If your home is not already mentioned in your will, some legal work is in order. Make certain it clearly states who will inherit the home whether or not a mortgage exists on the property. Legally, the matter is simplified a bit if a mortgage does in fact exist. Why? Such matters of future ownership are often not fully clarified in the absence of a mortgage. In such instances, the assistance of a good lawyer is advised.


Assuming a Mortgage

If a mortgage is co-signed, as is often the case when an individual borrows money with a spouse to buy a house, the surviving co-signer or co-borrower is obligated to make the remaining payments on the mortgage. If there is no co-signer or co-borrower, but the homeowner designates an heir in his/her will, the beneficiary can take over the mortgage without applying for and being approved for a home loan by virtue of federal law.


Here's how it works: Mortgages and most other liens on a real property's title survive the death of the property's owner. Heirs of real property aren't generally responsible for such liens unless they are co-borrowers or co-signers. There's no law requiring an individual to accept anything passed to him or her by a deceased person. Under a 1982 federal law, relatives can continue making payments if they plan to live in an inherited home. Government-backed loans (FHA, VA, USDA) usually qualify for a mortgage assumption. Conventional mortgages often do not permit loan assumption, since many include a “due-on-sale” clause, which permits a lender to declare the loan balance due and payable if the mortgage is sold or transferred without the lender’s consent. However, lenders can’t legally exercise such clauses under a handful of circumstances, which usually involve a transfer of ownership between relatives in a will or divorce versus a third-party homebuyer desiring to assume a mortgage.

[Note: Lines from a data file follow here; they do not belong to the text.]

-- ==== Sys2Proof/Config.lean ====
section
/-! DEFINITION. The fixed implementation parameters of the core (00_scope.md R8: "No parameter is left open").
There is no free value: no command of this core leaves a value undefined. -/

namespace Sys2Proof.Config

/-- TABLE_ENTRIES (R8). -/
abbrev tableEntries : Nat := 256

/-- NUM_PROFILES: ids 0..10 (R8, 90_conflicts.md C1). -/
abbrev numProfiles : Nat := 11

/-- The number of registers with an index, 0..8 (20_memory.md R51). -/
abbrev numRegisters : Nat := 9

/-- DESIGN CHOICE (assumption 1): what every TABLE entry holds after RESET.
R41 leaves it unspecified and never observable before the first build; the model names zero. -/
def tableResetEntry : Word := 0

end Sys2Proof.Config
end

If the new owner (heir) fails to make said payments, the lender of record has the right to foreclose. Why? Because mortgages are secured by the properties against which they are drawn whether “owned” by the original signee or an heir. In short, a lender can force the sale of a secured property on which payments are owed.

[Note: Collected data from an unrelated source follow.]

/-- A step performs the command the host presents: `exec` of the decoded instruction, on the state whose ports carry the
transaction. With nothing presented the core is idle and keeps all state (R226). The model's choice, not the spec's: the
list of the host's actions that a step takes its command from (assumption 3), and that RESP holds nothing in an idle step
and before a command responds (assumption 5). -/
def Obligations.StepPerformsTheDecodedCommand : Prop :=
  (∀ (s : State) (t : Transaction) (rest : List HostAction) (i : Instr),
    s.requests = .command t :: rest → decode t.cmd = .ok i →
    step s = exec i { s with requests := rest, cmd := t.cmd, opa := t.opa, msg := t.msg, resp := none }) ∧
  ∀ s : State, s.requests = [] → step s = .next { s with resp := none }

/-- R64: the core always responds, exactly once, to whatever word, operand and message the host presents.
That the host's actions are a list whose rest stays is the model's choice (assumption 3). -/
def Obligations.EveryCommandGetsOneResponse : Prop :=
  ∀ (s : State) (t : Transaction) (rest : List HostAction), s.requests = .command t :: rest →
    ∃ s' r, step s = .next s' ∧ s'.resp = some r ∧ s'.requests = rest

/-- R60: a command sees none of the later ones. That they stand in a list of the state is the model's choice
(assumption 3). -/
def Obligations.CommandSeesNoLaterCommand : Prop :=
  ∀ (s u : State) (t : Transaction) (rest rest' : List HostAction), s.requests = .command t :: rest →
    step s = .next u → step { s with requests := .command t :: rest' } = .next { u with requests := rest' }

/-! ## Encoding -/

/-- R72, R73: decoding the word of a well-formed instruction gives the instruction back, every operand at every value.
For the reserved OPs 0xD, 0xE and 0xF it rests on the model's choice that they decode to constructors of their own
(assumption 4), where R79 answers Illegal. -/
def Obligations.DecodeOfEncode : Prop :=
  ∀ i : Instr, i.wellFormed = true → decode (encode i) = .ok i

/-- The other direction: a word decodes to well-formed instructions only, and to the one whose word it is. For the
reserved OPs it rests on the model's choice of assumption 4, where R79 answers Illegal. -/
def Obligations.EncodeOfDecode : Prop :=
  ∀ (w : CmdWord) (i : Instr), decode w = .ok i → i.wellFormed = true ∧ encode i = w

/-- R74: a word encodes a command exactly when it fits its row; PROFILE has its id checked; fields as R73 has them.
The last three clauses rest on the model's choice that a word of a reserved OP decodes to a constructor of its own
(assumption 4), where R75 and R79 say Illegal. -/
def Obligations.OpcodeMapDecodesEveryRow : Prop :=
  ∀ w : CmdWord,
    (decode w = .ok .nop ↔ w &&& 0xFFFFFFFF = 0x00000000) ∧
    (∀ r, decode w = .ok (.wrreg r) ↔ w &&& 0xFFFFF0FF = 0x10000000 ∧ r = w.extractLsb' 8 4) ∧
    (∀ r, decode w = .ok (.rdreg r) ↔ w &&& 0xFFFFF0FF = 0x20000000 ∧ r = w.extractLsb' 8 4) ∧
    (decode w = .ok .bind ↔ w &&& 0xFFFFFFFF = 0x30000000) ∧
    (∀ k, decode w = .ok (.profile k) ↔ w &&& 0xFFFFF0FF = 0x40000000 ∧ k = w.extractLsb' 8 4 ∧ k.toNat ≤ 10) ∧
    (∀ p, decode w = .ok (.calculate p) ↔
      w &&& 0xF7FFFFFF = 0x50000000 ∧ (p = .table ↔ w.getLsbD 27 = true)) ∧
    (∀ p v b, decode w = .ok (.update p v b) ↔
      w &&& 0xF3FFFF00 = 0x60000000 ∧ (p = .table ↔ w.getLsbD 27 = true) ∧ v = w.getLsbD 26 ∧
        b = w.extractLsb' 0 8) ∧
    (∀ p b, decode w = .ok (.step p b) ↔
      w &&& 0xF7FFFF00 = 0x70000000 ∧ (p = .table ↔ w.getLsbD 27 = true) ∧ b = w.extractLsb' 0 8) ∧
    (decode w = .ok .final ↔ w &&& 0xFFFFFFFF = 0x80000000) ∧
    (decode w = .ok .unfinal ↔ w &&& 0xFFFFFFFF = 0x90000000) ∧
    (∀ n, decode w = .ok (.rbits n) ↔ w &&& 0xFFFFC0FF = 0xA0000000 ∧ n = w.extractLsb' 8 6) ∧
    (∀ n, decode w = .ok (.rbytes n) ↔ w &&& 0xFFFFF8FF = 0xB0000000 ∧ n = w.extractLsb' 8 3) ∧
    (∀ i, decode w = .ok (.tread i) ↔ w &&& 0xFFFFFF00 = 0xC0000000 ∧ i = w.extractLsb' 0 8) ∧
    (∀ x, decode w = .ok (.reservedOpD x) ↔ w &&& 0xF0000000 = 0xD0000000 ∧ x = w.extractLsb' 0 28) ∧
    (∀ x, decode w = .ok (.reservedOpE x) ↔ w &&& 0xF0000000 = 0xE0000000 ∧ x = w.extractLsb' 0 28) ∧
    (∀ x, decode w = .ok (.reservedOpF x) ↔ w &&& 0xF0000000 = 0xF0000000 ∧ x = w.extractLsb' 0 28)

/-- A word of each family, written out bit by bit from the patterns of R72, decodes to what it stands for. -/
def Obligations.SampleWordsDecode : Prop :=
  decode 0b00000000000000000000000000000000 = .ok .nop ∧
  decode 0b00010000000000000000001100000000 = .ok (.wrreg 3) ∧
  decode 0b01000000000000000000101000000000 = .ok (.profile 10) ∧
  decode 0b01011000000000000000000000000000 = .ok (.calculate .table) ∧
  decode 0b01100100000000000000000000110010 = .ok (.update .bitwise true 0x32) ∧
  decode 0b01111000000000000000000000110001 = .ok (.step .table 0x31) ∧
  decode 0b10100000000000000011111100000000 = .ok (.rbits 63) ∧
  decode 0b10110000000000000000011100000000 = .ok (.rbytes 7) ∧
  decode 0b11000000000000000000000011111111 = .ok (.tread 255)

/-- R76, R77, R79: a word of OP 0x0..0xC with a 1 outside its format, and PROFILE 11..15, raise ERR_ILLEGAL_CMD, or are
REFUSED by a faulted core; every other word of OP 0x0..0xC decodes to a command that is not reserved. -/
def Obligations.IllegalWordsRaiseIllegalCommand : Prop :=
  ∀ t : Transaction, (opOf t.cmd).toNat ≤ 0xC →
    let illegal :=
      (∃ j, (opcodeRow (opOf t.cmd)).mask.getLsbD j = true ∧ (opcodeRow (opOf t.cmd)).pat.getLsbD j = false ∧
        t.cmd.getLsbD j = true) ∨
      (opOf t.cmd = 0x4 ∧ 10 < (indexOf t.cmd).toNat)
    (illegal → ∀ s : State, ∃ s', send s t = .next s' ∧
      (s.faulted = false → s'.resp = some (.fault .illegalCmd) ∧ s'.faulted = true ∧ s'.errcode = 5) ∧
      (s.faulted = true → s'.resp = some .refused ∧ s'.status = s.status)) ∧
    (¬ illegal → ∃ i, decode t.cmd = .ok i ∧ isReserved i = false)

/-- R75: any word of a reserved OP, whatever its other bits, raises ERR_ILLEGAL_CMD. The three decode clauses rest on the
model's choice that such a word decodes to a constructor of its own (assumption 4), where R79 answers Illegal. -/
def Obligations.ReservedOpcodesRaiseIllegalCommand : Prop :=
  ∀ (s : State) (x : BitVec 28), s.faulted = false →
    exec (.reservedOpD x) s = .next (s.raise .illegalCmd) ∧
    exec (.reservedOpE x) s = .next (s.raise .illegalCmd) ∧
    exec (.reservedOpF x) s = .next (s.raise .illegalCmd) ∧
    decode (0xD#4 ++ x) = .ok (.reservedOpD x) ∧
    decode (0xE#4 ++ x) = .ok (.reservedOpE x) ∧
    decode (0xF#4 ++ x) = .ok (.reservedOpF x)

/-! ## Faults -/

/-- R212, with the codes of R211: a fault sets FAULT and ERRCODE, responds FAULT(code), and writes nothing else. -/
def Obligations.FaultEntryWritesOnlyFaultAndErrcode : Prop :=
  ∀ (s s' : State) (t : Transaction) (rest : List HostAction) (c : FaultCode),
    s.requests = .command t :: rest → s.faulted = false → step s = .next s' → s'.resp = some (.fault c) →
    s'.faulted = true ∧
    s'.errcode = (match c with
      | .variant => 1 | .cfgRange => 2 | .notBound => 3 | .operandRange => 4 | .illegalCmd => 5 | .badReg => 6
      | .noTable => 7) ∧
    s'.bound = s.bound ∧ s'.tableValid = s.tableValid ∧
    (∀ j, j ≠ 2 → ¬ (4 ≤ j ∧ j < 8) → s'.status.getLsbD j = s.status.getLsbD j) ∧
    s'.ctrl = s.ctrl ∧ s'.poly = s.poly ∧ s'.init = s.init ∧ s'.xorout = s.xorout ∧ s'.table = s.table ∧
    s'.result = s.result

/-- R213: a faulted core refuses every word but RDREG 0..8 and changes no state; only RESET leaves the faulted state. -/
def Obligations.FaultedCoreRefuses : Prop :=
  (∀ (s : State) (t : Transaction) (rest : List HostAction),
    s.requests = .command t :: rest → s.faulted = true →
    (∀ r : BitVec 4, decode t.cmd = .ok (.rdreg r) → 8 < r.toNat) →
    step s = .next { s with
      requests := rest, cmd := t.cmd, opa := t.opa, msg := t.msg, resp := some .refused }) ∧
  ∀ s s' : State, s.faulted = true → step s = .next s' →
    s'.faulted = true ∨ ∃ cut rest, s.requests = .reset cut :: rest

It’s common for homes to be sold after owners die in order to pay off debts, particularly if an heir chooses not to keep the home. Further, if the deceased homeowner has debts apart from the home mortgage that can’t be paid without selling the home, certain states require a home sale to resolve these other estate obligations.

What? No Mortgage?

If there is no mortgage contract, it’s important that the homeowner's will specify who shall inherit the home. And again, if the deceased homeowner has debts that can’t be paid without selling the home, certain states require a home sale to resolve such other estate obligations.

When a property is owned outright by the deceased person with no mortgage, an heir might think it’s an easy process to become the new owner. However, a home is considered an asset of the estate and must be treated like other assets until probate is completed. If the deceased person owed debts and didn’t have enough other assets to satisfy those debts, the house may need to be sold to pay creditors. If this isn’t the case, the executor of the will can focus on transferring the property to its new owner.


Sharing Amongst Heirs

Other issues arise if an individual inherits a home along with other siblings or heirs, who also have a say in what happens next. Thus, it's necessary to determine what all heirs wish to do with the property before exploring disposition options (perhaps even before the death of the original owner).


If one heir wishes to keep the property and other heirs want to sell, the solo heir can buy the other heirs out. If all heirs want to keep the property, a compromise must be reached regarding the home’s ultimate disposition. For example, if one heir wants to live in the house, an agreement must be reached regarding compensation…if any…to those heirs unable to enjoy their respective ownerships in the home.


In Sum

Because death can come without notice to young, old, rich or poor, leaving a last will and testament for the proper disposition of an individual’s estate is always a wise thing to do. Families are in a vulnerable position following the loss of a loved one, so a smooth transfer of assets - particularly the transfer of a home - makes things a little bit easier.